*Exercise brief*: Quote exactly and only this range of lines in the data below: the line that holds "def execEqualiseAnswer (port" to the line that holds "def execEqualiseFrameRx (port", both included.

(Source records Opens)

-- ==== Sys2Proof/Machine/Samples.lean ====
section
/-! DEFINITION. Samples.lean: SAMPLE frames as the GT9192 takes them, and their equalisation over Chain (R26, R30, R31, R108, R109,
R342). -/

namespace Sys2Proof.Machine

/-- The item reads within the plausibility bounds (R439). -/
def Chip.stageInRange (c : Chip) (x : BitVec 20) : Bool :=
  decide (sgn 16 (c.rd R.THM_SS_PLAUS_LO pgTHM) ≤ x.toInt) && decide (x.toInt ≤ sgn 16 (c.rd R.THM_SS_PLAUS_HI pgTHM))

/-- A range widened by a value, or begun with it. -/
def spanAdd (fresh : Bool) (lo hi x : Int) : Int × Int := if fresh then (x, x) else (min lo x, max hi x)

/-- The channel whose current R439 compares a stage's one item with: TLM_I_CH of the port's law, else CH_I. -/
def Chip.stageCurCh (c : Chip) (p : Nat) : Nat :=
  match c.tlmOf p with
  | some d => dTlmI d
  | none => c.rd R.SP_CH_I (pgSP p)

/-- An item is stuck (R439): unchanged for 1 s while the other item has moved by 1 °C, or on a stage with one item the current by 20% of
FS. DEDUCED (186): the movement counts from the item's last change. -/
def Chip.stageStuck (c : Chip) (p : Nat) (item : Bool) : Bool :=
  let t := c.port p
  let since := if item then t.t1Since else t.t0Since
  let other := if item then t.temp0 else t.temp1
  let span := if item then t.t1Hi - t.t1Lo else t.t0Hi - t.t0Lo
  decide (since + dqS ≤ c.now)
    && (if other != tempAbsent then decide (16 ≤ span)
        else t.iSeen && fle (fmul (fdiv (fOfNat 1) (fOfNat 5)) (c.calFs p (c.stageCurCh p))) (fsub t.iHi t.iLo))

/-- The current of a stage with one temperature item is followed (R439). -/
def Chip.trackCurrent (c : Chip) (p : Nat) : Chip :=
  let t := c.port p
  let ch := c.stageCurCh p
  if (t.temp0 == tempAbsent) == (t.temp1 == tempAbsent) || !(t.smp ch).clean then c
  else
    let v := c.smpPhys p ch
    c.modPort p (fun q => { q with iSeen := true, iLo := if q.iSeen then fmin q.iLo v else v, iHi := if q.iSeen then fmax q.iHi v else v })

/-- A temperature item: its value and what R439 remembers of it. -/
def Chip.takeTemp (c : Chip) (p item v : Nat) : Chip :=
  let x : BitVec 20 := BitVec.ofNat 20 v
  let c1 := c.modPort p (fun t =>
    if item = 0 then
      let new := t.temp0 != x
      let sp := spanAdd (t.temp0 == tempAbsent) t.t1Lo t.t1Hi x.toInt
      { t with
        temp0 := x
        t0Since := if new then c.now else t.t0Since
        t0Lo := if new then t.temp1.toInt else t.t0Lo
        t0Hi := if new then t.temp1.toInt else t.t0Hi
        t1Lo := sp.1
        t1Hi := sp.2
        iSeen := t.iSeen && !new }
    else
      let new := t.temp1 != x
      let sp := spanAdd (t.temp1 == tempAbsent) t.t0Lo t.t0Hi x.toInt
      { t with
        temp1 := x
        t1Since := if new then c.now else t.t1Since
        t1Lo := if new then t.temp0.toInt else t.t1Lo
        t1Hi := if new then t.temp0.toInt else t.t1Hi
        t0Lo := sp.1
        t0Hi := sp.2
        iSeen := t.iSeen && !new })
  let good := c1.stageInRange x && !c1.stageStuck p (item != 0)
  let c2 := if good then c1 else c1.modPort p (fun t => if item = 0 then { t with t0Good := c.now } else { t with t1Good := c.now })
  c2.derateJudge p

/-- The AUX item of a frame (R109, R138). -/
def Chip.takeAux (c : Chip) (p id v : Nat) : Chip :=
  if id = 1 then c.takeTemp p 0 v
  else if id = 2 then c.takeTemp p 1 v
  else if 4 ≤ id ∧ id ≤ 10 then (if c.rd R.SP_SE_CNT (pgSP p) (id - 4) = v then c else c.up R.SP_SE_CNT (pgSP p) v (id - 4))
  else c

/-- The engines a port's samples are multicast to (R30). -/
def Chip.destEngines (c : Chip) (p : Nat) : List Engine :=
  ((upTo 128).filter (fun e => (c.eng e).streams.any (fun x => x.2.port == p))).map (fun e => ⟨e % 128, Nat.mod_lt _ (by decide)⟩)

/-- SP_STATUS and the port's flags follow a frame (R108, R137). -/
def Chip.takeStatus (c : Chip) (p : Nat) (body : Bytes) : Chip :=
  let b := pgSP p
  let st := leAt body 9 1
  let fl := leAt body 10 1
  let us : List (Fld × Nat × Nat) := [(R.SP_STAGE_STATE, 0, st % 4), (R.SP_ADMIT_A, 0, b2n (bitOf st 5)), (R.SP_ADMIT_B, 0, b2n (bitOf st 6))]
  let c1 := if us.all (fun u => c.rd u.1 b u.2.1 == u.2.2) then c else c.hw b us
  let c2 := (c1.level b 2 (st % 4 == 2)).level b 3 (st % 4 == 3)
  let c3 := if bitOf st 2 then c2.pulse b 1 else c2
  c3.modPort p (fun t => { t with
    epochValid := bitOf st 4
    sampled := true
    sidePending := bitOf st 7
    fastTrip := bitOf fl 0
    crowbar := bitOf fl 1
    envClip := bitOf fl 2
    moisture := bitOf fl 3
    localFault := bitOf fl 4 })

/-- The port's samples, kept for the laws as in the sample rings of its engines (R163, R164). A frame that comes after that of a later
tick, from the twin, leaves the latest samples as they are. -/
def Chip.takeChannels (c : Chip) (p t : Nat) (body : Bytes) : Chip :=
  let s (k : Nat) : Sample := sampleOf body t k
  let ovr := ([s 0, s 1, s 2, s 3].find? Sample.ovr).map (fun x => x.code == 0x7FFF)
  c.modPort p (fun q =>
    let old := q.smp0.valid && decide (t < q.smp0.tick)
    { q with
      smp0 := if old then q.smp0 else s 0
      smp1 := if old then q.smp1 else s 1
      smp2 := if old then q.smp2 else s 2
      smp3 := if old then q.smp3 else s 3
      hist := ((t, body) :: q.hist).take 512
      missing := q.missing && q.eqWait != some t && q.eqWait.isSome
      eqWait := if q.eqWait = some t then none else q.eqWait
      ovrHigh := if old then q.ovrHigh else ovr.getD q.ovrHigh })

/-- A SAMPLE frame that is used, from the link or from the twin (R26, R31): its status, its AUX item and its samples, and what
follows from them: the phase's crowbar (R216, R222), telemetry (R224), the means of strings and channels (R272, R323), presence of the source (R249), a fence by the twin (R351)
and the record of a double fault, one for each stage end and recovery window (R356). -/
def Chip.takeSample (c : Chip) (p t : Nat) (body : Bytes) : Chip :=
  let c1 := (c.takeStatus p body).takeChannels p t body
  let aux := leAt body 13 3
  let c2 := c1.takeAux p (aux % 16) (aux / 16 % 2 ^ 20)
  let es := c2.destEngines p
  let c3 := if es.isEmpty then c2 else foldc es (fun e c => c.fabricWrite e.val p t body) (c2.send (.multicast (portFin p) es))
  let c4 := (((c3.telemetry p t (sampleOf body t)).gaugeSample p t).calSample p t (sampleOf body t)).trackCurrent p
  let c5 := if (c4.port p).crowbar then c4.phCrowbar p else c4.crowbarGone p
  let c6 := foldc (c5.srcSections p) (fun s c => c.presence s t) c5
  let epoch := c6.rd R.SP_SE_EPOCH (pgSP p)
  let foreign := epoch != (c6.port p).epoch.toNat
  let c7 := if !c6.portRole p && !c6.noRole && c6.ownAdmit p && foreign && (c6.port p).epochValid then
      (c6.modPort p (fun q => { q with epoch := BitVec.ofNat 8 epoch })).reEpoch p else c6
  let solo := c7.rd R.TWIN_STATE pgTWIN == 1 && (c7.port p).fencing.isNone && BitVec.ofNat 8 epoch != (c7.port p).epoch - 1
  let c8 := if (c7.twin.takeover || solo) && c7.linkReady p && (c7.port p).epochValid && foreign && !c7.ownAdmit p then c7.fencedByPeer else c7
  let st := c8.rd R.SP_STAGE_STATE (pgSP p)
  if c8.on R.TWIN_RECOVERING pgTWIN && 2 ≤ st && !(c8.port p).doubleRec then
    (c8.modPort p (fun q => { q with doubleRec := true })).record 0x113 p 3 (c8.owner (pgSP p)) [BitVec.ofNat 8 st] true
  else c8

/-- An upstream frame arrives on a port's link (R26, R103 to R105). -/
def sampleRx (c : Chip) (p : Nat) (f : Frame) : Chip :=
  c.onFrame p f 1 (fun c body =>
    let c1 := c.pmcEvent (pgSP p) 0x100
    match extendTick c.tick (leAt body 11 2) with
    | none => c1
    | some t =>
      if (c1.bodyAt p t).isSome then c1.modPort p (fun q => { q with supplied := q.supplied.filter (· != t) }) else c1.takeSample p t body)

/-- Two twins run the port groups (R31, R357, R364): in a pair, also while MGMT of one is held by a debugger, and from phase STATE of a
join on. -/
def Chip.pairRunning (c : Chip) : Bool :=
  let ph := c.rd R.TWIN_JOIN_PHASE pgTWIN
  c.paired || ((c.solo || c.rd R.TWIN_STATE pgTWIN == 2) && (ph == 4 || ph == 5))

/-- A port group that lacks the frame of sample tick t at tick t + 2 asks the twin for it (R31). -/
def equaliseRequest (c : Chip) (p : Nat) : Chip :=
  let t := c.tick - 2
  if c.pairRunning && c.enabled (pgSP p) && 2 ≤ c.tick && (c.bodyAt p t).isNone && (c.port p).eqWait != some t then
    (c.modPort p (fun q => { q with eqWait := some t, missing := true })).send (.chain (.frameReq (portFin p) t))
  else c

/-- A port group answers the twin from the frames of the last 16 ticks that its own link brought, or with NONE, an empty body; at most 12 in a
tick (R342). -/
def equaliseAnswer (c : Chip) (p t : Nat) : Chip :=
  if c.rd R.TWIN_STATE pgTWIN = 4 then c else
  let w := c.twin
  let n := if w.eqTick = c.tick then w.eqCount else 0
  let c1 := c.modTwin (fun w => { w with eqTick := c.tick, eqCount := n + 1 })
  if 12 ≤ n then (c1.bump R.TWIN_CNT pgTWIN 6).send (.chain (.frameAns (portFin p) t []))
  else
    let body := if c.tick ≤ t + 16 ∧ !(c.port p).supplied.contains t then (c.bodyAt p t).getD [] else []
    c1.send (.chain (.frameAns (portFin p) t body))

/-- A frame from the twin tells a LEAD whose own link is not READY that the twin's is: it delegates the port (R353). -/
def Chip.delegateTo (c : Chip) (p : Nat) : Chip :=
  let asked := c.twin.agree.any (fun a => match a.item with | .delegate q true => q.val == p | _ => false)
  if c.paired && c.leads && !c.linkReady p && !(c.port p).delegated && !asked then c.propose (.delegate (portFin p) true) else c

/-- The twin's answer (R31): a frame that arrives before tick t + 3 is used as if the link had brought it. -/
def equaliseFrameRx (c : Chip) (p : Nat) (body : Bytes) : Chip :=
  match (c.port p).eqWait with
  | none => c
  | some t =>
    if c.tick ≥ t + 3 then c
    else if body = [] then c.modPort p (fun q => { q with eqWait := none })
    else if leAt body 11 2 ≠ t % 65536 then c
    else
      let c1 := c.modPort p (fun q => { q with supplied := t :: q.supplied.filter (fun x => decide (t < x + 16)) })
      ((c1.bump R.SP_CNT_EQUAL (pgSP p)).pmcEvent (pgSP p) 0x102).takeSample p t (sliceBytes body 0 16) |>.delegateTo p

/-- No answer when tick t + 3 begins (R342): counted; the law runs under its missing-input rule. -/
def equaliseDeadline (c : Chip) (p : Nat) : Chip :=
  match (c.port p).eqWait with
  | none => c
  | some t =>
    if c.tick < t + 3 then c
    else
      (c.modPort p (fun q => { q with eqWait := none })).bump R.TWIN_CNT pgTWIN 6

/-! Meanings of the rows. -/

/-- SAMPLE_RX (R26): A port group receives an upstream frame, checks it, extends the sample tick and takes the SAMPLE contents. -/
def execSampleRx (port : Port) (frame : Frame) (s : State) : Result :=
  .next (s.onChip (fun c => sampleRx c port.val frame))

/-- EQUALISE_REQUEST (R31): A port group lacking a valid SAMPLE frame at tick t+2 asks the twin for it over Chain. -/
def execEqualiseRequest (port : Port) (s : State) : Result :=
  .next (s.onChip (fun c => equaliseRequest c port.val))

/-- EQUALISE_ANSWER (R342): A port group answers equalisation requests from its frames of the last 16 ticks, or with NONE. -/
def execEqualiseAnswer (port : Port) (tick : Nat) (s : State) : Result :=
  .next (s.onChip (fun c => c.chainIn (fun c => equaliseAnswer c.hear port.val tick)))

/-- EQUALISE_FRAME_RX (R31): A frame supplied by the twin arriving before tick t+3 is used as if received on the link. -/
def execEqualiseFrameRx (port : Port) (body : Bytes) (s : State) : Result :=
  .next (s.onChip (fun c => c.chainIn (fun c => equaliseFrameRx c.hear port.val body)))

/-- EQUALISE_DEADLINE (R342): A requester holding no answer when tick t+3 begins counts CNT_EQ_FAIL and the law runs its missing-
input rule. -/
def execEqualiseDeadline (port : Port) (s : State) : Result :=
  .next (s.onChip (fun c => equaliseDeadline c port.val))

end Sys2Proof.Machine
end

(Source records Closes)

*Answer to this task*:
def execEqualiseAnswer (port : Port) (tick : Nat) (s : State) : Result :=
  .next (s.onChip (fun c => c.chainIn (fun c => equaliseAnswer c.hear port.val tick)))

/-- EQUALISE_FRAME_RX (R31): A frame supplied by the twin arriving before tick t+3 is used as if received on the link. -/
def execEqualiseFrameRx (port : Port) (body : Bytes) (s : State) : Result :=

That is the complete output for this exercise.